Отправляет email-рассылки с помощью сервиса Sendsay
  Все выпуски  

Книжные новости в Русском Журнале Круг чтения


Информационный Канал Subscribe.Ru

Русский Журнал. Круг чтения
Все дискуссии "Круга чтения"
Новости Электронных Библиотек


Олег Дарк
бабушка... дедушка... яма... копал
Из цикла "Венок портретов современной русской поэзии"

"- Яму копал? / - Копал. / - В яму упал? / - Упал. / - В яме сидишь? / - Сижу. / - Лестницу ждешь? / - Жду..." и т.д., и с чудной концовкой: "Значит живой? / - Живой. / - Ну, я пошел домой!". Это Олег Григорьев (80-е). Заметим мимоходом, такие стихи делают его поэзию явлением замечательным, а не очень милые и тоже мрачноватые, но как-то нарочито-мрачноватые знаменитые стихи-экспромты.

А это кто?

С гробом телегу ужасно трясет
В поле меж голых ракит.
- Бабушка дедушку в ямку везет, -
Девочке мать говорит...

<...>

Будет еще не такой у ворот
Ветер, скрипенье и стук.
Бабушка дедушку в ямку везет,
Птицы летят на юг...

Дело не в общем варьирующемся слове: "яма/ямка" - хотя слово в поэзии уникально, замкнуто, почти изолированно (сингулярно) и связано с другими такими же сингулярностями. Наличие общих сингулярностей в стихах разных поэтов уже достаточно, чтобы стихи (и поэтов) сравнивать. Но здесь не сравнение, а продолжение, переход одного в другое: "Бабушка дедушку в ямку везет..." - "- Яму копал? / - Копал. - В яму упал? / - Упал. / - В яме сидишь? / - Сижу..." - "Девочке мать говорит...".
Это "телега жизни" (не смерти) Николая Рубцова (60-е). Постоянное и упорядоченное движение... "Птицы летят", вероятно, в противоположную сторону, то есть бабушка везет дедушку на север. "И все на свете, - /С правого / На левый, / Среди цветов / В обыденном гробу..." - в другом стихотворении. У О.Григорьева: "Смерть прекрасна и так же легка, / Как выход из куколки мотылька". Тут одно нерубцовское слово, правда, все переворачивающее: "прекрасна". Следующий шаг? Григорьев психологически близок к Рубцову, его скорое перевоплощение.

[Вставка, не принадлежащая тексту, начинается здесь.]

-- ==== Sys2Proof/Machine/Codec.lean ====
section
/-! DEFINITION. Bytes: how numbers are laid out in frames and responses (R212 to R216), the CRC-16 check, the
transparency encoding, and the codes of frame kinds, results and other named values. -/

namespace Sys2Proof.Machine

/-! ### Numbers as bytes, most significant byte first (Formats) -/

/-- One byte. -/
def u8 (n : Nat) : List Byte := [byteOf n]

/-- Two bytes, unsigned. -/
def u16 (n : Nat) : List Byte := [byteOf (n / 256), byteOf n]

/-- Four bytes, unsigned. -/
def u32 (n : Nat) : List Byte :=
  [byteOf (n / 16777216), byteOf (n / 65536), byteOf (n / 256), byteOf n]

/-- Four bytes, signed in two's complement. -/
def i32 (v : Int) : List Byte := u32 (BitVec.ofInt 32 v).toNat

/-- A flag or marker: 01h set, 00h clear (R216). -/
def flagByte (b : Bool) : List Byte := if b then [1] else [0]

/-- A value that may be none or absent (R216). -/
def optional {α : Type} (enc : α → List Byte) : Option α → List Byte
  | some v => 1 :: enc v
  | none => [0]

/-- Entries laid out in turn. -/
def each {α : Type} (enc : α → List Byte) (l : List α) : List Byte := l.flatMap enc

/-- A list: a count byte followed by its entries (R216). -/
def listOf {α : Type} (enc : α → List Byte) (l : List α) : List Byte := byteOf l.length :: each enc l

/-- The unsigned number of two bytes. -/
def nat16 (a b : Byte) : Nat := a.toNat * 256 + b.toNat

/-- The unsigned number of four bytes. -/
def nat32 (a b c d : Byte) : Nat := ((a.toNat * 256 + b.toNat) * 256 + c.toNat) * 256 + d.toNat

/-- The signed number of four bytes. -/
def int32 (a b c d : Byte) : Int := (BitVec.ofNat 32 (nat32 a b c d)).toInt

/-- Whether bit `n` of a number is 1. -/
def bit (w n : Nat) : Bool := w / 2 ^ n % 2 == 1

/-- A trigger reference in one byte: terminal high, input low (R213). -/
def trigRefByte (r : TrigRef) : List Byte := u8 (r.terminal * 16 + r.input)

/-- The trigger reference of a byte (R213). -/
def trigRefOf (b : Byte) : TrigRef := { terminal := b.toNat / 16, input := b.toNat % 16 }

/-- An action reference in two bytes: site, then number (Formats). -/
def actionRefBytes (r : ActionRef) : List Byte := u8 r.site ++ u8 r.number

/-- The action references of a byte list read pair by pair. -/
def actionRefsOf : List Byte → List ActionRef
  | s :: n :: rest => { site := s.toNat, number := n.toNat } :: actionRefsOf rest
  | _ => []

/-! ### The check (R212) -/

/-- One bit step of the CRC-16 with polynomial 8005h, not reflected. -/
def crcShift (r : BitVec 16) : BitVec 16 :=
  if r.msb then (r <<< 1) ^^^ 0x8005#16 else r <<< 1

/-- One byte into the check register, most significant bit first. -/
def crcByte (r : BitVec 16) (b : Byte) : BitVec 16 :=
  let r0 := r ^^^ (b.setWidth 16 <<< 8)
  crcShift (crcShift (crcShift (crcShift (crcShift (crcShift (crcShift (crcShift r0)))))))

/-- The check of a byte list, register preset to FFFFh. -/
def crc (bytes : List Byte) : BitVec 16 := bytes.foldl crcByte 0xFFFF#16

/-- The check as two bytes, most significant first. -/
def crcBytes (bytes : List Byte) : List Byte := u16 (crc bytes).toNat

/-! ### Corridor frames (R162, R212) -/

/-- The marker, 5Ah. -/
def marker : Byte := 0x5A#8

/-- The escape, A5h. -/
def escape : Byte := 0xA5#8

/-- What a transmitter sends where it aborts a frame: an escape and a marker (R169, R172, R212). -/
def abortBytes : List Byte := [escape, marker]

/-- The code of a kind (R212). -/
def kindCode : FrameKind → Nat
  | .contingency => 0x01 | .firedReport => 0x02 | .tripOrder => 0x03 | .orderAck => 0x04
  | .start => 0x10 | .idle => 0x11
  | .update => 0x20 | .updateReply => 0x21 | .refresh => 0x22 | .refreshAck => 0x23
  | .retire => 0x24 | .retireAck => 0x25 | .disown => 0x26
  | .quantity => 0x30 | .actionStatus => 0x31 | .echo => 0x38 | .echoReply => 0x39

/-- The place of a kind in R162's table, by which a response names it (R216). -/
def kindPlace : FrameKind → Nat
  | .contingency => 1 | .firedReport => 2 | .tripOrder => 3 | .orderAck => 4 | .start => 5 | .idle => 6
  | .update => 7 | .updateReply => 8 | .refresh => 9 | .refreshAck => 10 | .retire => 11 | .retireAck => 12
  | .disown => 13 | .quantity => 14 | .actionStatus => 15 | .echo => 16 | .echoReply => 17

/-- All kinds in ascending order of their codes. -/
def allKinds : List FrameKind :=
  [.contingency, .firedReport, .tripOrder, .orderAck, .start, .idle, .update, .updateReply, .refresh, .refreshAck,
    .retire, .retireAck, .disown, .quantity, .actionStatus, .echo, .echoReply]

/-- The kind of a code, where there is one. -/
def kindOfCode (n : Nat) : Option FrameKind := allKinds.find? (fun k => kindCode k == n)

/-- The urgent kinds (R162); every other kind is ROUTINE. -/
def urgentKind : FrameKind → Bool
  | .contingency => true | .firedReport => true | .tripOrder => true | .orderAck => true
  | _ => false

/-- Link frames: START and IDLE (R162). -/
def linkKind : FrameKind → Bool
  | .start => true | .idle => true
  | _ => false

/-- The six header bytes (R212). -/
def headerBytes (f : Frame) : List Byte :=
  u8 f.destination ++ u8 f.source ++ u8 (kindCode f.kind) ++
    u8 ((if urgentKind f.kind then 128 else 0) + f.hop) ++ u16 f.body.length

/-- Header, body and check before transparency. -/
def plainBytes (f : Frame) : List Byte := headerBytes f ++ f.body ++ crcBytes (headerBytes f ++ f.body)

/-- Transparency: a marker or escape byte is sent as the escape and the byte with its low four bits inverted (R212). -/
def escaped (bytes : List Byte) : List Byte :=
  bytes.flatMap (fun b => if b == marker || b == escape then [escape, b ^^^ 0x0F#8] else [b])

/-- The bytes of a frame on the line, both markers included (R171, R212). -/
def lineBytes (f : Frame) : List Byte := marker :: escaped (plainBytes f) ++ [marker]

/-- A START as a port sends it (R162, R212): its own number as destination and source, hop limit 1. -/
def startFrame (own : Nat) (heard : Bool) : Frame :=
  { destination := own, source := own, kind := .start, hop := 1, body := flagByte heard }

/-- An IDLE as a port sends it (R162, R212). -/
def idleFrame (own : Nat) : Frame := { destination := own, source := own, kind := .idle, hop := 1, body := [] }

/-! ### What a receiver makes of the bytes between two markers (R163) -/

/-- The gathered bytes with transparency taken off: `aborted` where an escape stands before the marker, `bad` where an
escape is followed by a byte that restores to neither marker nor escape. -/
structure Restored where
  bytes : List Byte
  bad : Bool
  aborted : Bool
deriving DecidableEq, Repr

/-- Take the transparency off. An escape and the byte after it restore one byte, good or bad (log entry 9). -/
def restore : List Byte → Restored
  | [] => { bytes := [], bad := false, aborted := false }
  | [b] => if b == escape then { bytes := [], bad := false, aborted := true }
           else { bytes := [b], bad := false, aborted := false }
  | b :: c :: rest =>
    if b == escape then
      let r := restore rest
      let d := c ^^^ 0x0F#8
      { r with bytes := d :: r.bytes, bad := r.bad || !(d == marker || d == escape) }
    else
      let r := restore (c :: rest)
      { r with bytes := b :: r.bytes }

/-- What R163 makes of a frame: an abort, a fault, or a valid frame. -/
inductive Judgement
  | nothing
  | aborted
  | fault (f : LineFault)
  | valid (f : Frame)
deriving DecidableEq, Repr

/-- The recorded body length of a fault, 0..57 (R163). -/
def recordedLength (line : List Byte) : Nat := min 57 ((restore line).bytes.length - 8)

/-- R163's tests on restored bytes that are a header and more: CHECK, body length, kind and class, hop limit,
destination and source. A destination or source byte of 16 or above, which R163's test 8 does not name and R212's range of
1..14 leaves out, is MALFORMED as 0 and 15 are (log entry 43). -/
def judgeHeader (bytes : List Byte) : Judgement :=
  match bytes with
  | dest :: src :: kind :: ch :: l1 :: l0 :: rest =>
    let body := rest.take (rest.length - 2)
    if crcBytes (bytes.take (bytes.length - 2)) != rest.drop (rest.length - 2) then .fault .check
    else if nat16 l1 l0 != body.length then .fault .malformed
    else
      match kindOfCode kind.toNat with
      | none => .fault .malformed
      | some k =>
        if bit ch.toNat 7 != urgentKind k then .fault .malformed
        else if ch.toNat % 8 == 0 then .fault .malformed
        else if src.toNat == 0 || 15 ≤ src.toNat then .fault .malformed
        else if !linkKind k && (dest.toNat == 0 || 15 ≤ dest.toNat) then .fault .malformed
        else .valid { destination := dest.toNat, source := src.toNat, kind := k, hop := ch.toNat % 8, body := body }
  | _ => .fault .malformed

/-- R163's tests, in order, on the bytes between an opening marker and the next marker. Markers with nothing between
them are ignored (R162). -/
def judgeLine (line : List Byte) : Judgement :=
  if line == [] then .nothing
  else
    let r := restore line
    if r.aborted then .aborted
    else if r.bad then .fault .malformed
    else if 64 < r.bytes.length then .fault .malformed
    else if r.bytes.length < 8 then .fault .malformed
    else judgeHeader r.bytes

/-! ### Codes of named values (R213, R214, R216) -/

/-- Completion codes (R214). -/
def codeByte : Code → Nat
  | .done => 0 | .check => 1 | .length => 2 | .range => 3 | .mode => 4 | .unknown => 5 | .notHome => 6
  | .state => 7 | .full => 8

/-- A life state's code: that of UPDATE (R213), and 6 for RETIRING (R216). -/
def lifeCode : Life → Nat
  | .dormant => 1 | .armed => 2 | .fired => 3 | .spent => 4 | .blocked => 5 | .retiring => 6

/-- The life state of an UPDATE's code (R213). -/
def lifeOfCode : Nat → Option Life
  | 1 => some .dormant | 2 => some .armed | 3 => some .fired | 4 => some .spent | 5 => some .blocked
  | _ => none

/-- A result's code (R213, R216). -/
def resultCode : Result → Nat
  | .tripped => 1 | .already => 2 | .refused => 3 | .noSuchAction => 4 | .test => 5 | .missing => 6
  | .trippedLate => 7

/-- The result of a code carried by a frame (R213). -/
def resultOfCode : Nat → Option Result
  | 1 => some .tripped | 2 => some .already | 3 => some .refused | 4 => some .noSuchAction | 5 => some .test
  | _ => none

/-- A reject reason's code (R213), which is also its place in R139's list. -/
def reasonCode : RejectReason → Nat
  | .noSlot => 1 | .missingAction => 2 | .triggerTableFull => 3

/-- A summary entry's code (R213). -/
def entryCode : SummaryEntry → Nat
  | .firing => 1 | .order => 2 | .carried => 3

/-- A site availability's code in ACTION STATUS (R213), which is also its place in R47's list. -/
def siteAvailCode : SiteAvail → Nat
  | .inService => 1 | .blocked => 2 | .tripped => 3

/-- An availability's place in R47's list. -/
def availCode : Avail → Nat
  | .inService => 1 | .blocked => 2 | .tripped => 3 | .unreachable => 4 | .unknown => 5

/-- A quality's place in R34's list. -/
def qualityPlace : Quality → Nat
  | .unset => 1 | .good => 2 | .stale => 3 | .invalid => 4

/-- A participant status's place in R139's list. -/
def partStatusPlace : PartStatus → Nat
  | .current => 1 | .behind => 2 | .held => 3 | .rejected => 4 | .lost => 5

/-- A last outcome's place in R3's list. -/
def lastOutcomePlace : LastOutcome → Nat
  | .none => 1 | .full => 2 | .partTripped => 3 | .failed => 4 | .empty => 5 | .untracked => 6 | .stray => 7

/-- A context outcome's place in R119's list. -/
def outcomePlace : Outcome → Nat
  | .full => 1 | .partTripped => 2 | .failed => 3 | .empty => 4

/-- A site status's place in R119's list. -/
def siteStatusPlace : SiteStatus → Nat
  | .awaiting => 1 | .reported => 2 | .ordered => 3 | .confirmed => 4 | .undelivered => 5 | .missed => 6

/-- A mode's place in R202's list. -/
def modePlace : Mode → Nat
  | .config => 1 | .run => 2 | .maintenance => 3

/-- A port state's place in R164's list. -/
def portStatePlace : PortState → Nat
  | .closed => 1 | .starting => 2 | .up => 3

/-- A health's place in R164's list. -/
def healthPlace : Health → Nat
  | .normal => 1 | .degraded => 2 | .failed => 3

/-! ### Response frames (R214) and the station port's fixed bytes -/

/-- The fetch code (R214). -/
def fetchCode : Byte := 0xA0#8

/-- The status byte BUSY, which is also the BUSY marker (R191, R214). -/
def busyByte : Byte := 0xE5#8

/-- A response frame: code, ADJUSTED, body length, body, check (R214). -/
def responseFrame (c : Code) (adjusted : Bool) (body : List Byte) : List Byte :=
  let front := u8 (codeByte c) ++ flagByte adjusted ++ u16 body.length ++ body
  front ++ crcBytes front

end Sys2Proof.Machine
end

А кто кого продолжает: Григорьев Рубцова или наоборот? Все зависит от того, кого я читал первым. В моем сознании история литературы строится как история моего чтения. Основой для "переплетения" стихов становится общая интонация (то есть точка зрения) естественности, само собой разумеющегося - приятия: того, что копал, и того, что везет. И так же в стихах: "Окошко. / Стол. / Скамья. / Костыль. / Селедка. / Хлеб. Стакан. / Бутыль." и "Окошко. Стол. Половики./ В окошке - вид реки...". Кто здесь Рубцов, а кто Григорьев? Похоже на варианты одного стихотворения. Жанр "списка".

Читатель создает (или составляет) контекст, стягивает литературные явления. Тут до известной степени произвол, как в любом установлении связей. Читатель же и меняет контексты. А часто приходит для этого пора. То есть сначала разрушает прежний контекст, разрывает его. Читатель - и только он. Пишущий читатель (которого нелепо называют критиком) отличается только тем, что извещает о том, какой контекст создал, делает его известным. Происходит-то это в сознании любого читателя, только об этом никто не узнает.

"Восьмистишия" Рубцова ("В комнате темно, / В комнате беда... В комнате давно / Кончилась беда... Постучали в дверь, / Открывать не стал ...") или "Уборщица рабочего общежития" (1959) - это Лианозово, Григорьеву близкое. "Экспромт" ("Веревка, яркое белье... Все есть на этом белом свете!") - просто Холин. А замечательное стихотворение "Я переписывать не стану / Из книги Тютчева и Фета..." - Сатуновский. Я не уверен, что Рубцов их знал. Тем более - в 59-м, еще матрос, для которого Есенин, кажется, последнее достижение поэзии.

Изменение контекста вызвано не тем, что мне неприятен прежний: от Куняева и Передреева до Александра Яшина. Прежний контекст восприятие стереотипизирует, то есть подменяет предшествующим ему представлением о стихах "этого типа". Но в краткий для истории миг, пока старый контекст разрушен, а новый не сложился, стихотворение успевает побыть в одиночестве.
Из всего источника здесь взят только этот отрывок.